Joan Rosier-Jones (born 27 December 1940 in Christchurch) is a New Zealand novelist, playwright, short story writer and nonfiction writer, and teacher. She completed a Teacher's- A Certificate in Christchurch Teachers' College in 1958–59 and a Bachelor of Arts majoring in history and English.

Career and family life

Rosier-Jones has been a primary teacher and later taught creative writing to adults. She has written writing courses for the New Zealand Institute of Business Studies and supported up-and-coming New Zealand writers. Rosier-Jones was president of New Zealand Society of Authors (PEN New Zealand Inc.), the New Zealand writers' "union" and NZ PEN, from 1999–2001. She has lived in London, Wellington, and Auckland for 30 years and currently resides with her husband Fergus in Whanganui, a river city in the North Island of New Zealand. She has one son and one daughter. A passionate advocate of New Zealand writing she has published several how to do books about writing.  She has also contributed articles to "Metro," "Next" and "New Zealand Author."

Novels

In 1985, Rosier-Jones published her first novel, Cast two Shadows. The novel is set during the 1978 Bastion Point land protest.
In 1986, she was awarded a Literary Fund's Writers' Bursary $10,000, which allowed her to work full-time on her second novel  Voyagers. New Zealand writer Fiona Kidman described it as a novel "marked by prodigious and impressive research ... immensely satisfying and thought-provoking." 1990, she published Canterbury Tales, which looks into the lives of a group of travellers on a South Island train. "The allegory of Chaucer's masterpiece is obvious but that does not detract from this book being an entertaining and well constructed read-indeed it probably adds to it.( Daily Telegraph), Her third novel Mother Tongue (1996) is set in an imagined future where a Maori dictatorship is ruling New Zealand.
Crossing the Alps ( 2012) the protagonist Hannah Francis, born of an American father and New Zealand-Irish mother, has been brought up in New York by her father and grandmother.

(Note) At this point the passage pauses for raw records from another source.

/-- An event that is routed is pending after it is raised. -/
theorem raise_sets_pend (e d : Nat) (s : State) (hm : s.pwr.mstate ≠ .backup) (hr : routed s.flds e = true) :
    ((raise e d s).fld F.EVT_PEND_PEND (e / 32)).testBit (e % 32) = true := by
  have hb : e % 32 < 32 := Nat.mod_lt _ (by decide)
  have h1 : (fget (setPend s.flds e) F.EVT_PEND_PEND (e / 32)).testBit (e % 32) = true := by
    unfold setPend
    rw [fget_fput_same]
    rw [Nat.testBit_mod_two_pow, Nat.testBit_or, Nat.testBit_two_pow_self]
    simp only [Bool.or_true, Bool.and_true, decide_eq_true_eq]
    exact hb
  have hk : ∀ g : Fld, F.EVT_PEND_PEND.id ≠ g.id → ∀ m j v, fget (fput m g j v) F.EVT_PEND_PEND (e / 32) =
      fget m F.EVT_PEND_PEND (e / 32) := fun g hg m j v => fget_fput_other _ _ _ _ _ _ (fkey_ne _ _ _ _ (Ne.symm hg))
  have h2 : ∀ m b, fget (countDrop m b) F.EVT_PEND_PEND (e / 32) = fget m F.EVT_PEND_PEND (e / 32) := by
    intro m b
    unfold countDrop faddSat
    split
    · rw [hk _ (by decide), hk _ (by decide)]
    · rfl
  have h3 : ∀ m, fget (countSupp m) F.EVT_PEND_PEND (e / 32) = fget m F.EVT_PEND_PEND (e / 32) := by
    intro m
    unfold countSupp faddSat
    rw [hk _ (by decide), hk _ (by decide)]
  have h4 : ∀ (u : State) r, (recordEvt u e r).fld F.EVT_PEND_PEND (e / 32) = u.fld F.EVT_PEND_PEND (e / 32) := by
    intro u r
    unfold recordEvt
    dsimp only
    split
    · exact h2 _ _
    · exact h3 _
  unfold raise
  rw [if_neg hm, if_pos hr]
  dsimp only
  split
  · rw [h4]
    exact h1
  · exact h1

end Sys2Proof.Machine
end

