-- ==== Sys2Proof/WellFormed.lean ====
section
/-! DEFINITION. Well-formed commands: operands that the hardware can present. Object numbers are bounded by their types; what is
checked here is the rest: header and list lengths, site times within 64 bits, and instants on the grids that the spec names. -/

namespace Sys2Proof

/-- Is this a count of site time (R21, 64 bits)? -/
def siteOk (t : Nat) : Bool := decide (t < 2 ^ 64)

/-- Is a command well-formed? -/
def Instr.wf : Instr → Bool
  | .read64LowerWord addr => addr % 4 == 0 && decide (addr < 2 ^ 24)
  | .hostReadFrame hdr => hdr.length == 8
  | .hostWriteFrame f => f.hdr.length == 8 && decide (f.words.length ≤ 511)
  | .statusPoll hdr => hdr.length == 8
  | .postedWriteTakesEffect _ => true
  | .mainPowerGood => true
  | .mainPowerGoodFalls => true
  | .nrstAsserted => true
  | .mainResetRelease => true
  | .strapSample _ => true
  | .strapPinsDriven => true
  | .pllMLocked => true
  | .itineraryRead board _ => board.elim true fun f => f.copies.length == 11
  | .itineraryLoaded _ => true
  | .ledgerIndexBuilt bad _ => bad.all fun x => x.2.length == 16
  | .controllerFirstRun _ => true
  | .enterRun => true
  | .referenceSettled => true
  | .meteringStart t => siteOk t && t % 10000000 == 0
  | .pwrRst => true
  | .pwrStby => true
  | .pwrRun => true
  | .powerFailReport x => siteOk x.t
  | .finalCheckpointComplete t => siteOk t
  | .powerFailRecovery => true
  | .warmRestart => true
  | .warmRestartComplete => true
  | .xclkFallback => true
  | .rcTrim => true
  | .xclkReturn t => siteOk t && t % 20000000 == 0
  | .dcGridBoundary t => siteOk t && t % 20000000 == 0
  | .inputOverload _ _ => true
  | .ovrClear _ mag => decide (0 ≤ mag)
  | .modulatorIntegratorReset _ => true
  | .openWindowSample _ _ _ => true
  | .openQualified _ => true
  | .stuckDetect _ => true
  | .stuckClear _ => true
  | .densSet _ _ => true
  | .densClear _ => true
  | .channelEnableApply _ => true
  | .channelDisableApply _ => true
  | .burnChangeApply _ => true
  | .bitstreamTimingApply _ => true
  | .bitstreamSensorApply _ => true
  | .remountSlotStart _ _ => true
  | .selfCheckComplete _ _ _ => true
  | .settlingEnd _ => true
  | .handoverMatch _ _ => true
  | .crossfadeHoldTimeout _ => true
  | .spliceInstant _ => true
  | .modulatorOffline _ => true
  | .offlineMeasurementComplete _ _ pts => pts.length == 9
  | .returnSettlingEnd _ => true
  | .crossCheck _ _ => true
  | .spareLeavesPins _ => true
  | .disagreementEstimate _ _ => true
  | .matchRemoval _ => true
  | .liveChangeCrossfade _ => true
  | .forceSlot _ => true
  | .filterResidueMismatch _ => true
  | .filterLaneRetry _ _ => true
  | .scheduleRebuild => true
  | .ovcSet _ _ => true
  | .ovcClear _ _ => true
  | .stepSet _ _ => true
  | .stepClear _ _ => true
  | .fastPathHoldoffEnd _ => true
  | .responseWarmUpEnd _ => true
  | .responseCrossfade _ => true
  | .presetStateSwitch _ => true
  | .settleEnd _ => true
  | .paceChangeApply _ => true
  | .intervalEnd _ iv => siteOk iv.startT && siteOk iv.endT && decide (iv.startT ≤ iv.endT)
  | .intervalPosting _ => true
  | .remoteSampleDeadline _ _ => true
  | .mtrHoldWrite _ _ => true
  | .mtrHoldExpire => true
  | .accQclr _ => true
  | .metersApply _ => true
  | .periodicCheckpoint t => siteOk t && t % 1000000000 == 0
  | .pulseTick _ => true
  | .pulseEnd _ => true
  | .pinerrClear _ => true
  | .exchangeInstant t _ => siteOk t && t % 10000000 == 0
  | .orderlyRoleChange => true
  | .pulsesApply _ => true
  | .halfCycleMark _ t _ _ => siteOk t
  | .cycleBoundary _ t rms _ _ _ => siteOk t && decide (0 ≤ rms)
  | .aligningBoundary _ t rms _ => siteOk t && decide (0 ≤ rms)
  | .trackerHoldExpire _ => true
  | .f10sPost t => siteOk t && t % 10000000000 == 0
  | .cyclePhasorsPost _ _ => true
  | .windowEnd _ => true
  | .windowResultsPost _ _ => true
  | .harmonicBurstOverrun _ => true
  | .harmonicResidueMismatch _ _ => true
  | .hrmHoldWrite _ _ => true
  | .hrmHoldExpire => true
  | .gridEnableApply _ t => siteOk t && t % 20000000 == 0
  | .gridDisableApply _ t => siteOk t
  | .gridReferenceChange _ t => siteOk t
  | .disturbanceRecordPost _ => true
  | .lowBandPeriod t _ => siteOk t && t % 200000000 == 0
  | .highBandBlock bs => bs.all fun b => b.xs.length == 1920
  | .hbPageSelect _ _ => true
  | .hbPageHoldExpire => true
  | .trimRunStart => true
  | .trimRunComplete _ _ => true
  | .trimResultsApply _ => true
  | .calTrig => true
  | .calStart => true
  | .calCheckComplete => true
  | .calStep => true
  | .calSettlingEnd => true
  | .calWindowEnd _ => true
  | .refinMeasureComplete _ _ => true
  | .calResult _ => true
  | .calCommit => true
  | .calCommitComplete _ => true
  | .calAbort => true
  | .calErase _ => true
  | .calSessionTimeout => true
  | .trainingSetReceive _ => true
  | .tetherTrainTimeout => true
  | .soloRetrain => true
  | .digestCompare x => x.digests.length == 160
  | .tetherMark _ site => siteOk site
  | .tetherStateTransfer _ => true
  | .attachWaitExpire => true
  | .channelWarmingEnd _ => true
  | .tetherLost => true
  | .tetherMessageTimeout _ => true
  | .tetherControlReceive _ => true
  | .twnSwap => true
  | .twnDetach => true
  | .twnAttach => true
  | .twnTake => true
  | .compareRecordReceive r => siteOk r.time && r.pulse.length == 16
  | .compareEvaluation t => siteOk t
  | .witnessConnected _ => true
  | .twinCorrectionApply _ => true
  | .adoptedSamplesReceive _ _ _ => true
  | .disputeRearbitrate _ => true
  | .digestMismatchTimeout => true
  | .sramParityError _ _ _ _ => true
  | .vaultWriteReadback _ _ => true
  | .meteringCoreMismatch _ => true
  | .pllLockLoss => true
  | .pllRelock => true
  | .pllRelockTimeout => true
  | .recoveryWindowClose => true
  | .scrubStep _ => true
  | .checkerSelfTest _ _ _ _ => true
  | .faultInject _ _ => true
  | .linkFrameReceive _ f => decide (f.payload.length ≤ 1024)
  | .linkAckReceive _ _ _ => true
  | .frameAckTimeout _ _ => true
  | .idleFrameSend _ => true
  | .linkOut _ => true
  | .portRetrain _ => true
  | .ringDiscovery _ _ _ _ _ => true
  | .ringBreak _ _ => true
  | .timingMarkOriginate t => siteOk t && t % 1000000 == 0
  | .timingMarkReceive _ m => siteOk m.body.site
  | .linkDelayMeasure _ _ _ => true
  | .memberMarkTimeout _ => true
  | .headMarksLost => true
  | .joinWaitExpire => true
  | .caravanSampleSend t _ => siteOk t && t % 125000 == 0
  | .cvnMselWrite _ _ => true
  | .cvnMselHoldExpire => true
  | .cvnAdjGo => true
  | .siteTimeStep => true
  | .siteHoldover => true
  | .beaconPeriodStart t => siteOk t && t % 40000000 == 0
  | .waylineFrameReceive _ => true
  | .contentionSend => true
  | .waylineAckTimeout => true
  | .discoverySend => true
  | .neighbourAgeOut _ => true
  | .toneMapExpire _ => true
  | .parentDelayExchange _ _ => true
  | .parentChange => true
  | .wayTxGo _ _ _ => true
  | .wayRxNext => true
  | .wayNselWrite _ _ => true
  | .wayNselHoldExpire => true
  | .packageBegin => true
  | .packageAppend _ => true
  | .packageSubmit => true
  | .updateValidateComplete _ => true
  | .updateFlashWriteComplete _ => true
  | .updateReadbackCheck _ _ => true
  | .updateApplyInstant _ t => siteOk t && t % 10000000 == 0
  | .twinUpdateWaitExpire _ => true
  | .firmwareReadyTimeout => true
  | .updateMirrorComplete _ _ => true
  | .keyMessageSubmit _ => true
  | .keyMessageApplied => true
  | .privOpen => true
  | .privDrop => true
  | .privLockExpire => true
  | .privTimeout => true
  | .openKeyWrite _ _ _ => true
  | .openKeyPromote => true
  | .passportRequest => true
  | .porterSupplySwitch _ => true
  | .porterBrownOut => true
  | .calendarSecond => true
  | .calendarCommit => true
  | .crystalCompensation _ => true
  | .pclkStopDetect => true
  | .porterShadowCheck _ _ _ => true
  | .batteryCheck _ => true
  | .porterConfigWrite _ _ => true
  | .porterSourceSample _ => true
  | .porterSlotClear _ => true
  | .pwronClear => true
  | .pwronTimeout => true
  | .ledgerRecordWrite => true
  | .rateWindowClose _ => true
  | .evtPendClear _ _ => true
  | .irqReassert _ => true
  | .ledgerLookup _ => true
  | .ledgerAckWrite _ => true
  | .sarReferenceReady => true
  | .sarTimerTrigger => true
  | .pwmsyncEdge _ => true
  | .sarDelayExpire => true
  | .sarConversionComplete _ _ => true
  | .sarInject _ _ => true
  | .housekeepingDue => true
  | .housekeepingBurstComplete => true
  | .shuntFactorApply _ => true
  | .vlcdUpdate => true
  | .displayUpdateStart => true
  | .displayPhaseEnd => true
  | .displayPumpTimeout => true
  | .dspShow => true
  | .dspNext => true
  | .pageDwellExpire => true
  | .vholdLow => true
  | .displayPowerUpRefresh => true
  | .commaLock _ => true
  | .porterBrownOutRelease => true
  | .siteTimeSlewComplete => true
  | .passportHoldExpire => true

end Sys2Proof
end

Now an adult, she is on her way back to New Zealand to enter a rehab centre to deal with her alcoholism. 
Waiting for Elizabeth (2013) is set in Ireland 1565. It features 'Old English' Thomas Butler, Earl of Ormond, is waiting for his Queen, Elizabeth and is a story, of romance and political intrigue.

Play

In the mid eighties Rosier-Jones wrote a play "The Stars go Down" which was performed at Auckland University's The Kenneth Maidment Theatre, Wanganui Repertory Company and off-Broadway in New York.

Non-fiction

In The Murder of Chow Yat, 2009 Market Gardener, Chow Yat, who lived on the outskirts of Wanganui in post-WWI New Zealand. On 31 May 1922 this Chinese market-garden worker was shot four times."Joan Rosier-Jones ... creates a vivid picture with detailed and insightful chapters addressing 1920s Wanganui, Chow Yat’s early life, incidents on the day, evening of, and day after the murder, the police investigation, suspects, aftermath, and ongoing uncertainty. Her sparse writing style allows space to absorb, ponder and speculate – not only in terms of the whodunnit aspect, but also wider issues such as historic xenophobia, faulty eye-witness descriptions, family secrets, and the police tendency to focus on building a case against one suspect to the detriment of other options... "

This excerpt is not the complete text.